Paradigma

Erstellt am 02 Jun 2019 22:51 - Zuletzt geändert: 21 Jun 2019 18:35

Entscheidungen und Urteile in der Medizin - wie auch in anderen Wissenschaften - beruhen immer auch auf kognitiven Konzepten, die im Regelfall nicht weiter hinterfragt werden, weil sie (von den Anwendern dieser Konzepte) als fester Bestandteil des Wissens bzw. als unumstößliche Realität angesehen werden.

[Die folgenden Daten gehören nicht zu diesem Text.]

-- ==== Sys2Proof/Machine/Rails.lean ====
section
/-!
DEFINITION. Board rails (06): raising, judging, lowering, the lock, margining; entry to RISING and to ENUMERATE.
-/
namespace Sys2Proof
namespace Machine

/-! ### Entry to ENUMERATE and RISING (R176, R182, R219) -/

/-- ENUMERATE is entered: every declared tether is walked (R408). -/
def enterEnumerate (s : State) : State :=
  [0, 1, 2, 3].foldl (fun s t => startWalk t s) { s with
    sys := { s.sys with state := .enumerate }
    start := { s.start with rails := true } }

/-- The rising program ends when every declared rail is good; in RISING the hub goes on to ENUMERATE (R176). -/
def risingEnds (s : State) : State :=
  if s.rls.rising && allGood s then
    let s := { s with rls := { s.rls with rising := false, done := true } }
    if s.sys.state = .rising then enterEnumerate s else s
  else s

/-- At the end of RIGGING every declared channel reads OFF until it is raised; undeclared ones read UNDECLARED (R169). -/
def declareRails (s : State) : State :=
  railNos.foldl (fun s n => modRail n (fun r =>
    { r with state := if (rigRail s n).isNone then 0 else if r.state = 0 then 1 else r.state }) s) s

/-! ### Lowering (R177 to R181) -/

/-- A shutdown is at its end: RISING is left for RESET (R181), a full reset goes on (R202), other states stay. -/
def shutdownEnds (s : State) : State :=
  if s.sys.state = .rising then warmRestart 5 0 s
  else if s.sys.state = .reset ∧ s.start.resetHold = .shutdown then { s with start := { s.start with resetHold := .none } }
  else s

/-- Start a reverse shutdown. -/
def beginShutdown (s : State) : State :=
  let s := startShutdown s
  if s.rls.falling then s else shutdownEnds s

/-- Each rail just disabled reads below its off level of GOOD_MIN / 4 codes, rounded down (R177, R212). -/
def offLevels (s : State) : Bool :=
  (railNos.filter (fun n => (railGet s n).lowering)).all (fun n =>
    decide ((railGet s n).sns < ((rigRail s n).map (fun r => r.goodMin)).getD 0 / 4))

/-- SHUTDOWN_STEP_ADVANCE (R177, R178): by the off levels, or by the longest window. -/
def execShutdownStepAdvance (byWindow : Bool) (s : State) : Res :=
  .next (if !s.rls.falling || s.rls.frozen || (!byWindow && !offLevels s) then s
    else
      let s := if byWindow then raise .rls 2 s else s
      if s.sys.state = .fatal then s
      else
        let s := lowerTop (stepDown s)
        if s.rls.falling then s else shutdownEnds s)

/-- WARN_SHUTDOWN_START (R193): T_WARN after a WARN failure. -/
def execWarnShutdownStart (s : State) : Res :=
  .next (if s.rls.warning && !s.rls.frozen then beginShutdown s else s)

/-! ### Raising (R171 to R175, R180) -/

/-- RAIL_ENABLE (R171): DELAY has passed since the step group before became good. A power failure holds it back only where it
aborts the program, in RISING (R152). -/
def execRailEnable (rail : Nat) (s : State) : Res :=
  .next (if s.rls.rising && !s.rls.frozen && decide (rail < 8) && (rigRail s rail).isSome &&
      decide ((railGet s rail).state = 2) && decide (nextRiseStep s = some (railStep s rail)) then
      let now := s.sys.tick
      let s := setEn rail true (modRail rail (fun r => { r with state := 3, enabledAt := now, count := 0, confirm := false }) s)
      { s with rls := { s.rls with step := railStep s rail } }
    else s)

/-- Set the lock (R180, R192). -/
def setLock (cause rail : Nat) (s : State) : State :=
  { s with rls := { s.rls with locked := true, lockCause := cause, lockRail := rail } }

/-- A rail fails while the rising program is in progress: RISE_FAIL, the lock, a reverse shutdown (R180). -/
def riseFails (n : Nat) (s : State) : State :=
  let s := raise .rls 0 (setLock 1 n (modRail n (fun r => { r with state := 5, good := false }) s))
  if s.sys.state = .fatal then s else beginShutdown s

/-- RAIL_RISE_WINDOW_END (R173). -/
def execRailRiseWindowEnd (rail : Nat) (s : State) : Res :=
  .next (if s.rls.rising && !s.rls.frozen && decide (rail < 8) && decide ((railGet s rail).state = 3) then
      riseFails rail s else s)

/-- A rising program begins; the rail whose failure ended a replay fails to rise in it (R195). -/
def beginRising (restart : Bool) (s : State) : State :=
  let t := startRising restart s
  match s.rls.replayFail with
  | none => risingEnds t
  | some n => riseFails n { t with rls := { t.rls with replayFail := none } }

/-- RISING is entered (R171, R182): with the lock set nothing is raised; during a power failure the program waits for the
release (R159). Where a lookout's shutdown that began before a restart still runs, the rising program and the shutdown go on
side by side, and the hub restarts when the shutdown ends in RISING (R181; DESIGN CHOICE, log entry 62). -/
def enterRising (s : State) : State :=
  let s := { s with sys := { s.sys with state := .rising } }
  if s.rls.locked then enterEnumerate { s with rls := { s.rls with replayFail := none } }
  else if s.sup.pf then s
  else beginRising false s

/-! ### Judging (R186 to R195) -/

/-- The hub judges rails (R188). -/
def judgesRails (s : State) : Bool :=
  match s.sys.state with
  | .rising | .enumerate | .run | .standby | .replay => true
  | _ => false

/-- The most severe mode among the failures of a scan: SEQ before WARN before LOG (R189). -/
def worstMode (l : List (Nat × Nat)) : Nat := l.foldl (fun a e => max a e.2) 0

/-- The first rail of a scan's failures with its most severe mode. -/
def worstRail (l : List (Nat × Nat)) : Nat :=
  ((l.find? (fun e => decide (e.2 = worstMode l))).map (fun e => e.1)).getD 0

/-- The RLS_RAILn words of failed rails show it (R190). -/
def markFailed (l : List (Nat × Nat)) (s : State) : State :=
  l.foldl (fun s e => modRail e.1 (fun r => { r with state := 5, good := false }) s)
    { s with rls := { s.rls with done := false } }

/-- A LOG-mode excursion is under way: the rail is judged again only after FILTER scans within its limits (R191). -/
def markLog (l : List (Nat × Nat)) (s : State) : State :=
  l.foldl (fun s e => if e.2 = 0 then modRail e.1 (fun r => { r with failedLog := true, recover := 0 }) s else s) s

/-- A WARN or SEQ failure outside a rising program: the lock, trims off, RUN_FAIL, and the shutdown at once or T_WARN later
(R192, R193, Table - Reaction modes). -/
def runFails (mode n : Nat) (s : State) : State :=
  let s := trimsOff (setLock (if mode = 1 then 3 else 2) n s)
  let s := if mode = 1 then { s with rls := { s.rls with warning := true, pfwWarn := true, warnRail := n } } else s
  let s := raise .rls 1 s
  if mode = 1 ∨ s.sys.state = .fatal then s else beginShutdown s

/-- The running failures of one scan period, as one event (R189, R190, R195, Table - Reaction modes). -/
def railsFail (l : List (Nat × Nat)) (s : State) : State :=
  let mode := worstMode l
  let n := worstRail l
  if s.rls.falling then markFailed l s
  else if s.rls.warning then (if mode = 2 then beginShutdown (markFailed l s) else markFailed l s)
  else if s.rls.rising then riseFails n (markFailed l s)
  else if mode = 0 then raise .rls 6 (markLog l s)
  else if s.sys.state = .replay then replayEnd 5 { s with rls := { s.rls with replayFail := some n } }
  else runFails mode n (markFailed (l.filter (fun e => decide (e.2 ≠ 0))) (markLog l s))

/-- A scan period ends: what failed in it is acted on (R189). -/
def railScanEnd (s : State) : State :=
  let l := s.rls.scanFails
  let s := { s with rls := { s.rls with scanFails := [] } }
  if l = [] ∨ judgesRails s = false ∨ s.rls.frozen = true then s else railsFail l s

/-- Judge a running rail on a sample (R186, R191); a failure waits for the end of the scan period (R189). -/
def judgeRunning (n : Nat) (r : RailRec) (ok : Bool) (s : State) : State :=
  let x := railGet s n
  if ok then
    modRail n (fun x => { x with
      count := 0
      recover := if x.failedLog then x.recover + 1 else 0
      failedLog := x.failedLog && decide (x.recover + 1 < r.filter) }) s
  else
    let c := min 8 (x.count + 1)
    let s := modRail n (fun x => { x with count := c, recover := 0 }) s
    if r.filter ≤ c ∧ x.failedLog = false then
      { s with rls := { s.rls with scanFails := s.rls.scanFails ++ [(n, r.mode)] } }
    else s

/-- A rail's reading in a scan (R172, R174, R186). -/
def railSample (n v : Nat) (s : State) : State :=
  match rigRail s n with
  | none => s
  | some r =>
    let ok := railWithin r v
    let s := modRail n (fun x => { x with sns := v, good := ok }) s
    if !judgesRails s || s.rls.frozen then s
    else
      let x := railGet s n
      if x.state = 3 ∧ s.rls.rising = true then
        if ok then
          let t := (s.sys.tick - x.enabledAt) / 80000
          let s := modRail n (fun x => { x with
            state := 4, count := 0, recover := 0, failedLog := false
            rise := if x.confirm then x.rise else if 1021 < t then 0x3FE else t }) s
          risingEnds { s with rls := { s.rls with step := (nextRiseStep s).getD s.rls.step } }
        else s
      else if x.state = 4 then judgeRunning n r ok s
      else s

/-! ### The lock (R183, R184, R210) -/

/-- RISE_FAIL or RUN_FAIL is unacknowledged. -/
def railFaultOpen (s : State) : Bool := s.fb.rls.fst.getLsbD 0 || s.fb.rls.fst.getLsbD 1

/-- Why the completing write of RLS_RELEASE is refused (RLS_REFUSE); 0: it is not. -/
def releaseRefused (s : State) : Nat :=
  if s.sup.pf then 3
  else if s.rls.falling then 5
  else if railFaultOpen s then 6
  else if s.sys.state ≠ .run ∧ s.sys.state ≠ .standby then 7 else 0

/-- A refused RLS write. -/
def rlsRefused (p : Port) (why : Nat) (s : State) : State :=
  { s with rls := { s.rls with refuseReason := why, refusePort := p } }

/-- The lock is released and a rising program starts (R183). -/
def railRelease (s : State) : State :=
  risingEnds (startRising false { s with rls := { s.rls with locked := false, lockCause := 0, lockRail := 0 } })

/-! ### Margining (R196 to R200) -/

/-- Why a trim write is refused (R196); 0: it is not. A zero trim never is. -/
def trimRefused (s : State) (n mag : Nat) : Nat :=
  let r := railGet s n
  if mag = 0 then 0
  else if !(((rigRail s n).map (fun r => r.margin)).getD false) then 1
  else if s.sys.alarm then 2
  else if s.sup.pf then 3
  else if r.state ≠ 4 ∨ r.good = false then 4
  else if s.rls.locked || s.rls.falling || s.rls.warning then 5
  else if s.sys.state ≠ .run then 7 else 0

/-- A trim write that is accepted sets the target; a nonzero one makes the port the trim's owner, and ends a ramp. -/
def setTrimTarget (p : Port) (n mag : Nat) (sink : Bool) (s : State) : State :=
  modRail n (fun r => { r with
    targetMag := mag, targetSink := sink && decide (mag ≠ 0), trimPort := if mag = 0 then r.trimPort else some p
    ramping := r.ramping && decide (mag = 0) }) s

/-- The reading lies less than 4 codes inside a limit (R198). -/
def nearLimit (q : RailRec) (v : Nat) : Bool := decide (v < q.goodMin + 4) || decide (q.goodMax < v + 4)

/-- The step last made came too near a limit: it is judged on the rail's reading when the next one is due. A ramp back to 0
(R199) is not held (DESIGN CHOICE, log entry 70). -/
def stepTooNear (s : State) (n : Nat) : Bool :=
  let r := railGet s n
  decide (r.trimLast ≠ 0) && !r.ramping && ((rigRail s n).map (fun q => nearLimit q r.sns)).getD false

/-- The last step is taken back, and the trim is held there (R198). -/
def takeBack (n : Nat) (s : State) : State :=
  let r := railGet s n
  let v := trimValue r.trimMag r.trimSink - r.trimLast
  let s := modRail n (fun r => { r with targetMag := v.natAbs, targetSink := decide (v < 0), trimLast := 0 }) (setTrim n v s)
  { s with rls := { s.rls with mrglim := s.rls.mrglim ||| (1#8 <<< n), mrglimNew := s.rls.mrglimNew ||| (1#8 <<< n) } }

/-- One trim: its last step is judged (R198), then it moves one step toward its target (R197). -/
def trimStep (n : Nat) (s : State) : State :=
  if stepTooNear s n then takeBack n s
  else
    let r := railGet s n
    let v := trimValue r.trimMag r.trimSink
    let t := trimValue r.targetMag r.targetSink
    let d : Int := if v = t then 0 else if v < t then 1 else -1
    let s := modRail n (fun r => { r with trimLast := d, ramping := r.ramping && decide (d ≠ 0) }) s
    if d = 0 then s else setTrim n (v + d) s

/-- TRIM_STEP: every trim moves one 0.5 µA step toward its target. -/
def execTrimStep (s : State) : Res := .next (railNos.foldl (fun s n => trimStep n s) s)

/-- TRIM_FAULT (R200). -/
def execTrimFault (rail : Nat) (s : State) : Res :=
  .next (if 8 ≤ rail ∨ (railGet s rail).trimMag = 0 then s
    else raise .rls 5 (setTrim rail 0 (modRail rail (fun r => { r with
      targetMag := 0, targetSink := false, trimLast := 0, ramping := false }) s)))

end Machine
end Sys2Proof
end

Dabei ändern sich jedoch die Konzepte - und dass, was als allgemeine Realität oder wissenschaftliche Wahrheit angesehen wird - im Laufe der Zeit durchaus. Nicht immer geht diese Änderung quasi "automatisch" vor sich, indem neue Erkenntnisse einfach in vorhandene Gedankengebäude integriert werden. Es kann auch passieren, dass neue Erkenntnisse zunächst breit abgelehnt oder ignoriert werden. Es kam in der Vergangenheit auch vor, dass bereits Versuche, eine bestimmte Hypothese zu testen, von anerkannten Vertretern eines Fachgebietes abgelehnt wurden, unter Hinweis darauf, dass diese dem "Stand des Wissens" widersprachen.

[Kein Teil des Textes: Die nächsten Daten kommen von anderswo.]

-- ==== Sys2Proof/Machine/RegMap.lean ====
section
/-!
DEFINITION. The register space (09): the access code of every address, the groups, the fault words, and who may read or
write what in each hub state.
-/
namespace Sys2Proof
namespace Machine

/-- Access codes (Table - Register access codes), with reserved addresses (R294), reaction words locked by the rig (R61,
R296) and the factory test range (R295). -/
inductive Acc where
  | reserved | ro | rc | rw | w1c | wo | wk | frx | test
  deriving DecidableEq, Repr

/-- Runs of addresses with their access code, by block: first, last, code. -/
abbrev AccRows := List (Nat × Nat × Acc)

/-- IDN and SYS (09, 21, 03, 04, 05, 07). -/
def accIdnSys : AccRows := [
  (0x000, 0x008, .ro), (0x010, 0x017, .ro), (0x018, 0x01A, .ro), (0x040, 0x040, .ro), (0x041, 0x041, .rw),
  (0x042, 0x042, .ro), (0x043, 0x043, .wk), (0x044, 0x045, .ro), (0x050, 0x050, .ro), (0x051, 0x051, .wo),
  (0x052, 0x054, .frx), (0x060, 0x06F, .ro)]

/-- HST and MOR (08, 10). -/
def accHstMor : AccRows := [
  (0x080, 0x082, .ro), (0x083, 0x083, .w1c), (0x084, 0x086, .rw), (0x088, 0x088, .wo), (0x089, 0x08B, .ro),
  (0x08D, 0x08D, .rc), (0x08F, 0x08F, .wk), (0x090, 0x094, .ro), (0x0A0, 0x0A0, .ro), (0x0A1, 0x0A1, .wo),
  (0x0A2, 0x0A2, .frx), (0x0C0, 0x0CF, .rw), (0x0D0, 0x0D3, .ro), (0x0D4, 0x0D4, .wo), (0x0E0, 0x0E1, .wo),
  (0x0E2, 0x0E4, .ro), (0x0E8, 0x0E8, .ro), (0x0E9, 0x0EC, .rc), (0x0F0, 0x0F0, .wk), (0x0F8, 0x0F8, .ro),
  (0x0F9, 0x0F9, .wo), (0x0FA, 0x0FA, .frx)]

/-- ORD and PCL (11). -/
def accOrdPcl : AccRows := [
  (0x100, 0x107, .rw), (0x108, 0x108, .wo), (0x110, 0x114, .ro), (0x115, 0x115, .rw), (0x116, 0x117, .ro),
  (0x118, 0x118, .wo), (0x119, 0x11C, .ro), (0x11D, 0x11D, .rc), (0x11E, 0x11E, .ro), (0x120, 0x120, .ro),
  (0x121, 0x121, .wo), (0x122, 0x122, .frx), (0x180, 0x180, .ro), (0x181, 0x181, .wo), (0x182, 0x184, .ro),
  (0x188, 0x189, .rw), (0x18A, 0x18B, .ro), (0x190, 0x190, .ro), (0x191, 0x191, .wo), (0x192, 0x192, .frx),
  (0x1C0, 0x1FF, .rw)]

/-- SLT (14 to 17). -/
def accSlt : AccRows := [
  (0x200, 0x200, .rw), (0x201, 0x207, .ro), (0x208, 0x209, .rc), (0x220, 0x221, .rw), (0x222, 0x22C, .ro),
  (0x22D, 0x22F, .rc), (0x230, 0x230, .ro), (0x240, 0x245, .ro), (0x246, 0x248, .rc), (0x249, 0x24C, .ro),
  (0x260, 0x267, .ro), (0x268, 0x268, .rc), (0x269, 0x269, .ro), (0x278, 0x278, .ro), (0x279, 0x279, .wo),
  (0x27A, 0x27B, .frx)]

/-- TTH and SAT (12, 13). -/
def accTthSat : AccRows := [
  (0x280, 0x287, .ro), (0x288, 0x28A, .rc), (0x28B, 0x28B, .ro), (0x290, 0x297, .ro), (0x298, 0x29A, .rc),
  (0x29B, 0x29B, .ro), (0x2A0, 0x2A7, .ro), (0x2A8, 0x2AA, .rc), (0x2AB, 0x2AB, .ro), (0x2B0, 0x2B7, .ro),
  (0x2B8, 0x2BA, .rc), (0x2BB, 0x2BB, .ro), (0x2C0, 0x2C0, .wo), (0x2C1, 0x2C1, .rw), (0x2C2, 0x2C2, .ro),
  (0x2F0, 0x2F0, .ro), (0x2F1, 0x2F1, .wo), (0x2F2, 0x2F4, .frx), (0x300, 0x300, .rw), (0x301, 0x314, .ro),
  (0x315, 0x316, .wo), (0x317, 0x317, .ro), (0x318, 0x319, .rc), (0x330, 0x331, .ro), (0x332, 0x332, .rw),
  (0x338, 0x338, .ro), (0x339, 0x339, .wo), (0x33A, 0x33B, .frx), (0x340, 0x37F, .ro)]

/-- LDG and RLS (18, 06). -/
def accLdgRls : AccRows := [
  (0x380, 0x380, .ro), (0x381, 0x381, .rw), (0x382, 0x384, .ro), (0x385, 0x388, .rw), (0x389, 0x38D, .ro),
  (0x390, 0x390, .rw), (0x391, 0x39A, .ro), (0x3F0, 0x3F0, .ro), (0x3F1, 0x3F1, .wo), (0x3F2, 0x3F3, .frx),
  (0x400, 0x401, .ro), (0x402, 0x402, .wk), (0x403, 0x403, .ro), (0x404, 0x404, .w1c), (0x408, 0x417, .ro),
  (0x418, 0x41F, .rw), (0x420, 0x427, .ro), (0x430, 0x430, .ro), (0x431, 0x431, .wo), (0x432, 0x434, .frx)]

/-- MEA and LKO (19, 20); 0x4AF is reserved. -/
def accMeaLko : AccRows := [
  (0x480, 0x482, .ro), (0x484, 0x49B, .ro), (0x49C, 0x49C, .rw), (0x49D, 0x49D, .ro), (0x49E, 0x49F, .rc),
  (0x4A0, 0x4AE, .ro), (0x4B0, 0x4B7, .ro), (0x4B8, 0x4B8, .ro), (0x4B9, 0x4B9, .wo), (0x4BA, 0x4BA, .frx),
  (0x4BC, 0x4BD, .rw), (0x4BE, 0x4BE, .rc), (0x4C0, 0x4D6, .ro), (0x500, 0x500, .ro), (0x501, 0x501, .wk),
  (0x502, 0x502, .wo), (0x503, 0x506, .ro), (0x508, 0x50B, .ro), (0x50C, 0x50F, .w1c), (0x510, 0x510, .rw),
  (0x511, 0x516, .ro), (0x517, 0x518, .rc), (0x570, 0x570, .ro), (0x571, 0x571, .wo), (0x572, 0x572, .frx)]

/-- LOG and RND (23, 24). -/
def accLogRnd : AccRows := [
  (0x580, 0x58E, .ro), (0x58F, 0x58F, .rc), (0x590, 0x592, .rw), (0x593, 0x593, .wo), (0x594, 0x594, .rw),
  (0x595, 0x595, .ro), (0x596, 0x596, .rw), (0x597, 0x599, .ro), (0x5A0, 0x5A0, .ro), (0x5A1, 0x5A1, .wo),
  (0x5A2, 0x5A3, .frx), (0x5C0, 0x5FF, .ro), (0x600, 0x601, .ro), (0x602, 0x603, .rc), (0x604, 0x604, .ro),
  (0x608, 0x60D, .ro), (0x610, 0x610, .ro), (0x611, 0x611, .wk), (0x612, 0x612, .wo), (0x613, 0x616, .ro),
  (0x617, 0x617, .rw), (0x618, 0x618, .ro), (0x620, 0x63F, .rw), (0x640, 0x65F, .ro), (0x678, 0x678, .ro),
  (0x679, 0x679, .wo), (0x67A, 0x67B, .frx)]

/-- UPD, RIG and REC (25, 02, 26). -/
def accUpdRec : AccRows := [
  (0x680, 0x681, .ro), (0x682, 0x682, .wo), (0x683, 0x685, .ro), (0x687, 0x687, .wk), (0x688, 0x68B, .ro),
  (0x690, 0x695, .ro), (0x6A0, 0x6A6, .ro), (0x6A8, 0x6AD, .ro), (0x6B8, 0x6B8, .ro), (0x6B9, 0x6B9, .wo),
  (0x6BA, 0x6BB, .frx), (0x6BF, 0x6BF, .wo), (0x6C0, 0x6FF, .rw), (0x700, 0x709, .ro), (0x70A, 0x70A, .wo),
  (0x70B, 0x70B, .rw), (0x710, 0x710, .ro), (0x711, 0x711, .wo), (0x712, 0x712, .frx), (0x740, 0x77F, .rw),
  (0x780, 0x780, .ro), (0x781, 0x782, .rw), (0x783, 0x783, .wo), (0x784, 0x784, .wk), (0x785, 0x785, .ro),
  (0x786, 0x787, .rw), (0x788, 0x78E, .ro), (0x78F, 0x78F, .rc), (0x790, 0x795, .ro), (0x7A0, 0x7A6, .ro),
  (0x7A8, 0x7B3, .ro), (0x7F0, 0x7F0, .ro), (0x7F1, 0x7F1, .wo), (0x7F2, 0x7F3, .frx)]

/-- The rows that hold an address. -/
def accRows (a : Nat) : AccRows :=
  if a < 0x080 then accIdnSys else if a < 0x100 then accHstMor else if a < 0x200 then accOrdPcl
  else if a < 0x280 then accSlt else if a < 0x380 then accTthSat else if a < 0x480 then accLdgRls
  else if a < 0x580 then accMeaLko else if a < 0x680 then accLogRnd else accUpdRec

/-- The access code of an address (R277, R294, R295). -/
def accOf (a : Nat) : Acc :=
  if 0xF00 ≤ a then .test
  else match (accRows a).find? (fun r => decide (r.1 ≤ a) && decide (a ≤ r.2.1)) with
    | some r => r.2.2
    | none => .reserved

/-- Groups: lowest address and number of words (R284, Table - Register index and the chapters' register tables). -/
def groupRows : List (Nat × Nat) := [
  (0x004, 3), (0x010, 8), (0x018, 3), (0x044, 2), (0x060, 6), (0x08A, 2), (0x090, 3), (0x0D0, 4), (0x110, 4), (0x11A, 3),
  (0x220, 2), (0x228, 4), (0x244, 2), (0x261, 4), (0x304, 8), (0x30E, 3), (0x312, 2), (0x385, 2), (0x4C0, 23),
  (0x508, 4), (0x581, 3), (0x584, 3), (0x587, 3), (0x590, 3)] ++ [
  (0x597, 2), (0x608, 3), (0x60B, 3), (0x614, 3), (0x684, 2), (0x690, 3), (0x693, 3), (0x6A1, 3), (0x6A4, 3),
  (0x702, 2), (0x704, 3), (0x788, 6), (0x790, 6), (0x7A1, 6), (0x7A8, 6), (0x7AF, 4)]

/-- The group of an address: lowest address and size. -/
def groupOf (a : Nat) : Option (Nat × Nat) :=
  groupRows.find? (fun g => decide (g.1 ≤ a) && decide (a < g.1 + g.2))

/-- Block number of an address: its block's base address divided by 64 (R277). -/
def blkNoOf (a : Nat) : Nat := if a < 0x100 then a / 64 else a / 128 * 2

/-- The fault word bank that an address belongs to; a banked block by the port. -/
def blkOfAddr (p : Port) (a : Nat) : Option FBlk := blkOfNumber (blkNoOf a) p

/-- Address of a block's FST; FACK follows it, then the FRXn (register tables of the chapters). -/
def fstAddr : FBlk → Nat
  | .sys => 0x050 | .hst _ => 0x0A0 | .mor => 0x0F8 | .ord _ => 0x120 | .pcl => 0x190 | .slt => 0x278 | .tth => 0x2F0
  | .sat => 0x338 | .ldg => 0x3F0 | .rls => 0x430 | .mea => 0x4B8 | .lko => 0x570 | .log => 0x5A0 | .rnd => 0x678
  | .upd => 0x6B8 | .rig => 0x710 | .rcd => 0x7F0

/-- A fault word, acknowledge word or reaction word: its bank and its place from FST on (0 FST, 1 FACK, 2 to 4 FRXn). -/
def faultWordAt (p : Port) (a : Nat) : Option (FBlk × Nat) :=
  match blkOfAddr p a with
  | some b =>
    if a = fstAddr b ∨ a = fstAddr b + 1 ∨ (fstAddr b + 2 ≤ a ∧ a < fstAddr b + 5 ∧ accOf a = .frx) then
      some (b, a - fstAddr b)
    else none
  | none => none

/-! ### Rights of the hub state (R30, Table - Host access by hub state) -/

/-- The port takes frames: it answers since BOOT, and VIO is in its range (R134, R272). -/
def heard (s : State) (p : Port) : Bool :=
  (perPortGet s.ports p).answering && s.pins.vioOk && decide (s.sys.state ≠ .off) && decide (s.sys.state ≠ .reset)

/-- IDN and SYS. -/
def idnSys (a : Nat) : Bool := decide (a < 0x080)

/-- UPD words that RECOVERY has: all but UPD_CONFIRM and UPD_TRIALLEFT. -/
def updInRecovery (a : Nat) : Bool :=
  decide (0x680 ≤ a) && decide (a < 0x700) && decide (a ≠ 0x687) && decide (a ≠ 0x688)

/-- What a frame meets in a hub state: `none`, it is admitted; else BUSY or REFUSED. -/
def hostRights (st : HubState) (write : Bool) (a : Nat) : Option Stat :=
  match st with
  | .run | .standby => none
  | .recovery => if updInRecovery a || (idnSys a && !write) then none else some .busy
  | .replay =>
    if !write || (decide (0x040 ≤ a) && decide (a < 0x080)) || (decide (0x780 ≤ a) && decide (a < 0x800)) then none
    else some .refused
  | .fatal => if idnSys a && !write then none else some .refused
  | _ => if idnSys a && !write then none else some .busy

/-- Blocks whose words show live values in REPLAY (R904). -/
def liveInReplay (a : Nat) : Bool :=
  idnSys a || (decide (0x400 ≤ a) && decide (a < 0x480)) || (decide (0x780 ≤ a) && decide (a < 0x800))

end Machine
end Sys2Proof
end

Dieser allgemein akzeptierte "Stand des Wissens" und die diesem zugrundeliegenden Gedankengebäude und Auffassungen über die Realität wurden von Thomas Kuhn als "wissenschaftliches Paradigma" bezeichnet. Zwar ist diese Betrachtungsweise nicht unumstritten und teilweise problematisch1 - aber zum Verständnis mancher Aspekte der sich (mitunter nur widerwillig) verändernden wissenschaftlichen Vorstellungswelt sind Teile seiner Ideen, bzw. der von ihm geformte Begriffe, doch oftmals gut geeignet.

Die Medizingeschichte enthält viele "Paradigmenwechsel"; z.B. das Aufkommen der "Keimtheorie", die besagte, dass Krankheiten durch unsichtbare "Keime" verursacht werden. Einer der ersten Protagonisten dieser Idee war Ignaz Semmelweis, der möglicherweise sogar für seine ungeliebten Ideen mit seinem Leben bezahlte.
Es ist aber nicht so, dass neue Erkenntnisse in der Wissenschaft grundsätzlich angefeindet werden und immer von den Vertretern der vorherigen Theorie abgelehnt werden. Ein Beispiel hierfür ist die Geschichte der Entdeckung des Magenkeims Helicobacter pylori. Bemerkenswert ist an dieser Geschichte, dass das "neue Konzept / neue Paradigma" keineswegs breit abgelehnt wurde, nachdem der Beweis für die bakterielle Mitwirkung bei der Entstehung von Magenkrankheiten erbracht worden war. Die Ablehnung der Hypotheses hatte lediglich im Vorfeld dazu geführt, dass praktisch nicht in die "richtige Richtung geforscht" worden war und keine vielfältige Forschung zu der möglichen Rolle bakterieller Faktoren bei der Krebsentstehung stattfand, bevor die Entdeckung der Rolle des Helicobacter pylori publiziert worden war. Im Unterschied zu Ganz Semmelweis wurden die beiden Helicobacter-pylori-Entdecker Barry Marshall und John Robin Warren nicht verlacht oder persönlich attackiert und ungefähr 20 Jahre nach ihrer Entdeckung mit dem Medizin-Nobelpreis ausgezeichnet.